Geçtiğimiz sezon başında ingiltere Premier Ligi ekiplerinden Sunderland;e 6 M euro karşılığında transferi gerçekleşen Lorik Cana, ilk sezonunda takımının lider oyuncusu konumuna gelerek bir futbol deneyiminden daha başarılı ayrıldı. Cana, geçtiğimiz sezon takımıyla 35 maça çıktı.
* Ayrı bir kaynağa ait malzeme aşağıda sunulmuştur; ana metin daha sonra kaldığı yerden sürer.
/-- The three ways the frames of FRAME end, the failure on either link; the first length that is too long; the longest
command. -/
theorem witness_FrameStopsAtTheFirstRefusedFrame :
    (ready 2).inited = true ∧ (ready 2).hung = false ∧
    (∀ len, some (224#8 : Byte) = some len → len.toNat ≤ 224) ∧
    ending (framePlan [0xCC#8] (some 224#8) physT) (ready 2).answerAt = .success ∧
    ending (framePlan [0xCC#8] (some 224#8) physT) { ready 0 with answers := [.failure] }.answerAt = .failure ∧
    ending (framePlan [0xCC#8] (some 224#8) physT) { ready 0 with answers := [.success, .failure] }.answerAt = .failure ∧
    ending (framePlan [0xCC#8] (some 224#8) physT) { ready 0 with answers := [.success, .never] }.answerAt = .never ∧
    224 < (225#8 : Byte).toNat ∧
    1 ≤ [0x42#8, 1#8, 2#8, 3#8, 4#8].length ∧ [0x42#8, 1#8, 2#8, 3#8, 4#8].length ≤ 5 := by
  refine ⟨rfl, rfl, ?_, rfl, rfl, rfl, rfl, by decide, by decide, by decide⟩
  rintro len ⟨⟩
  decide

theorem witness_ShowRendersThenSends :
    (ready 4).inited = true ∧ (ready 4).hung = false ∧ ∀ k, k < 4 → (ready 4).answerAt k = .success := by decide

theorem witness_ShowStopsAtTheFirstRefusedFrame (m : Memory) :
    ending (showPlan Config.params m 0#6) (ready 4).answerAt = .success ∧
    ending (showPlan Config.params m 0#6) { ready 0 with answers := [.success, .success, .failure] }.answerAt = .failure ∧
    ending (showPlan Config.params m 0#6) { ready 0 with answers := [.never] }.answerAt = .never := ⟨rfl, rfl, rfl⟩

theorem witness_ShowIsRenderAndTwoFrames :
    (ready 4).inited = true ∧ (ready 4).hung = false ∧ ∀ k, k < 4 → (ready 4).answerAt k = .success := by decide

theorem witness_InitSendsTheEightSteps :
    State.reset.hung = false ∧
    ∀ k, k < 16 → { State.reset with answers := List.replicate 16 .success }.answerAt k = .success := by decide

theorem witness_InitStopsAtTheFirstRefusedFrame :
    State.reset.hung = false ∧
    ending (initPlan Config.params) (ready 16).answerAt = .success ∧
    ending (initPlan Config.params) ({ ready 0 with answers := List.replicate 15 .success ++ [.failure] } : State).answerAt =
      .failure ∧
    ending (initPlan Config.params) { ready 0 with answers := [.never] }.answerAt = .never := ⟨by decide, rfl, rfl, rfl⟩

/-- The core after reset with INIT issued, and all its frames to be taken. -/
def booting : State :=
  { State.reset with pending := [.word 0x1B00000000000000#64], answers := List.replicate 16 .success }

/-- A step that leaves UNINIT. -/
theorem witness_OnlyASuccessfulInitLeavesUninit :
    booting.inited = false ∧ ∃ t, step booting = .next t ∧ t.inited = true := by
  have h : step booting = .next (initWith Config.params (booting.setPending [])) := by
    rw [step_of_ok (i := .init) (rest := []) (by decide) (by decide) rfl (by decide) (by decide), exec_init,
      anyTimeOperation_of_not_hung (by decide)]
  exact ⟨by decide, _, h, by rw [initWith_eq]; rfl⟩

/-- A wire command in UNINIT, the three ways its frames end, and bytes that are none: no byte, an unknown opcode, and a known
one with too few data bytes. -/
theorem witness_WireCommandsAreSentOnBothLinks :
    State.reset.hung = false ∧ ending (onBothLinks [0xCC#8]) (ready 2).answerAt = .success ∧
    ending (onBothLinks [0xCC#8]) { ready 0 with answers := [.success, .failure] }.answerAt = .failure ∧
    ending (onBothLinks [0xCC#8]) { ready 0 with answers := [.never] }.answerAt = .never ∧
    { State.reset with pending := [.wire [0x99#8]] }.hung = false ∧
    { State.reset with pending := [.wire [0x99#8]] }.resetLine = .idle ∧
    { State.reset with pending := [.wire [0x99#8]] }.pending = [.wire [0x99#8]] ∧
    decode (.wire [0x99#8]) = .error .unknownWireOpcode ∧ decode (.wire []) = .error .emptyWireCommand ∧
    decode (.wire [0x37#8]) = .error .wireDataCount := by decide

theorem witness_WriteDisplaySendsPhys :
    { ready 2 with phys := physT }.hung = false ∧
    ending (framePlan [0x80#8, 0x05#8] (some 224#8) physT) (ready 2).answerAt = .success := ⟨rfl, rfl⟩

/-! #### The whole machine -/

theorem witness_QueriesChangeNothing :
    threePixels.inited = true ∧ threePixels.hung = false ∧
    Instr.resolve 16#8 6#8 ∈ [Instr.getPixel 16#8 6#8, .getRotation, .getBrightness, .getOffset 16#8 6#8,
      .resolve 16#8 6#8, .lookup 119#16] := by decide

/-- A change of each piece of state by its writer. PHYS changes whatever the table is: no byte of a render is 0xFF. -/
theorem witness_EachPieceOfStateHasItsWriters :
    (run (.setPixel 0#8 0#8 255#8 0#8 0#8) (ready 0)).grid ≠ (ready 0).grid ∧
    (renderWith Config.params.lut { ready 0 with phys := [(447, 0xFF#8)] }).phys ≠ [(447, 0xFF#8)] ∧
    (run (.setRotation 90#16) (ready 0)).rot ≠ (ready 0).rot ∧
    (run .flipX (ready 0)).flipX ≠ (ready 0).flipX ∧ (run .flipY (ready 0)).flipY ≠ (ready 0).flipY ∧
    (run (.setBrightness 63#6) (ready 0)).bri ≠ (ready 0).bri ∧
    (run .init { ready 0 with answers := [.failure] }).inited ≠ { ready 0 with answers := [.failure] }.inited := by
  refine ⟨fun e => ?_, fun e => ?_, by decide, by decide, by decide, by decide, by decide⟩
  · exact absurd (congrArg (fun g : Grid => g.get 0) e) (by decide)
  · have h := renderBuffer_sixBits Config.params.lut Config.renderOrder (ready 0).grid (ready 0).rot (ready 0).flipX
      (ready 0).flipY 447
    rw [renderWith_phys] at e
    rw [show renderBuffer Config.params.lut Config.renderOrder (ready 0).grid (ready 0).rot (ready 0).flipX
      (ready 0).flipY = _ from e] at h
    exact absurd h (by decide)

theorem witness_GridIsReadOnlyByGetPixelAndRender :
    (∀ x y, Instr.resolve 1#8 1#8 ≠ .getPixel x y) ∧ Instr.resolve 1#8 1#8 ≠ .render ∧
    Instr.resolve 1#8 1#8 ≠ .showDisplay ∧ ∃ t, exec (.resolve 1#8 1#8) threePixels = .next t := by
  refine ⟨?_, by decide, by decide, _, rfl⟩
  rintro x y ⟨⟩

theorem witness_PhysIsReadOnlyByTheFramer :
    (∀ cmd len, Instr.frame [0xCC#8] none ≠ .frame cmd (some len)) ∧ (∀ a, Instr.frame [0xCC#8] none ≠ .writeDisplay a) ∧
    ∃ t, exec (.frame [0xCC#8] none) (ready 2) = .next t := by
  refine ⟨?_, ?_, _, rfl⟩
  · rintro cmd len ⟨⟩
  · rintro a ⟨⟩

/-- An operation that ends, one that does not, and INIT in UNINIT. -/
theorem witness_EveryHostOperationAnswersOnce :
    ((ready 0).inited = true ∧ (ready 0).hung = false ∧ ∃ t, exec .flipX (ready 0) = .next t ∧ t.hung = false) ∧
    (∃ t, exec (.frame [0xCC#8] none) { ready 0 with answers := [.never] } = .next t ∧ t.hung = true) ∧
    (State.reset.inited = false ∧ State.reset.hung = false ∧ ∃ t, exec .init State.reset = .next t) ∧
    IsWireCommand .flipX = false ∧ IsWireCommand (.frame [0xCC#8] none) = false ∧ IsWireCommand .init = false :=
  ⟨⟨rfl, rfl, _, rfl, rfl⟩, ⟨_, rfl, rfl⟩, ⟨rfl, rfl, _, rfl⟩, by decide⟩

/-- Each error, raised by one of its causes. -/
theorem witness_EachErrorHasItsCauses :
    (run (.resolve 0#8 7#8) (ready 0)).responses = (ready 0).responses ++ [0x0100000000#40] ∧
    (run (.setRotation 91#16) (ready 0)).responses = (ready 0).responses ++ [0x0200000000#40] ∧
    (run .init { ready 0 with answers := [.failure] }).responses = [0x0300000000#40] := by decide

/-- An error of SET_ROTATION, of INIT and of SHOW. -/
theorem witness_ErrorsLeaveTheCoreUnchanged :
    (run (.setRotation 91#16) (ready 0)).responses = (ready 0).responses ++ [0x0200000000#40] ∧
    (run .init { ready 0 with answers := [.failure] }).responses =
      { ready 0 with answers := [.failure] }.responses ++ [0x0300000000#40] ∧
    (∃ t, exec .showDisplay { ready 0 with answers := [.failure] } = .next t ∧
      t.responses = { ready 0 with answers := [.failure] }.responses ++ [0x0300000000#40]) ∧
    (0x0200000000#40 : Hrw).toNat / 2 ^ 32 ≠ 0 ∧ (0x0300000000#40 : Hrw).toNat / 2 ^ 32 ≠ 0 := by
  refine ⟨by decide, by decide, ⟨showWith Config.params { ready 0 with answers := [.failure] }, ?_, ?_⟩, by decide,
    by decide⟩
  · rw [exec_showDisplay, hostOperation_of_ready (by decide) (by decide)]
  · rw [showWith_eq _ _ rfl]
    rfl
Agresif, mücadeleci ve inatçı futbolu, liderlik özelliği ve oyuna iki yönlü katkısıyla son derece önemli bir futbolcu olan Lorik Cana, artık orta sahadaki mücadelesine Galatasaray;ın başarısı adına devam edecek.
nedense başarılı olmasını çok istediğim,savaşçı,inatçı Arnavut orta saha.
nihayet belediye maçında sahaya ilk 11 de çıkacaktır.
galatasaray' a çok büyük güç katacağına inandığım ön libero. inanılmaz bir mücadele gücüne ve savaşçı bir ruha sahip. henüz hazır değil belli ama bu takımda barış özbek sırf mücadeleci diye oynuyorsa cana' nın forması garantidir.
dün kü belediye maçında oyunda kaldığı süre ile oyundan çıktıktan sonra ki galatasaray farkını gördükten sonra zamanla galatasaray'ın vazgeçilmez oyuncusu olacağını göstermiş futbolcu.
türk vatandaşı olursa adının lorik canalır veya lorik kanalır şeklinde olabileceğini umduğum gerçek savaşçı futbolcu...
futbolculuğu tartışılabilir ama tam bir profosyonel bu adam. kendisine verilen görevi en layıkıyla yapmaya çalışıyor sahada . 1 ekim 2010 kardemir karabükspor galatasaray maçı'nda küfür edilir gibi henüz daha 26. dakikada oyundan alınırken en ufak bir sitem, en ufak bir tavır göstermedi, geçti yedek kulübesine giydi tişörtünü içti suyunu heyecanla takımını izlemeye devam etti. savaşçı ruhu olan böyle adamları kolayca kaybetmemek lazım. aydın yılmaz'a gösterilen sabrın yarısını göstersek yeterli. rıdvan dilmen'e göre türkiye liglerinde 80 tane lisanslı futbolcu varmış cana gibi. çüş be rıdvan o kadar da değil!
deniz barış ile maldonado karışımı.
kariyerinde oynadığı en büyük takımlar sunderland ve galatasaray olmasına rağmen, dünyanın en iyi 5 liberosu arasına girebiliyormuş.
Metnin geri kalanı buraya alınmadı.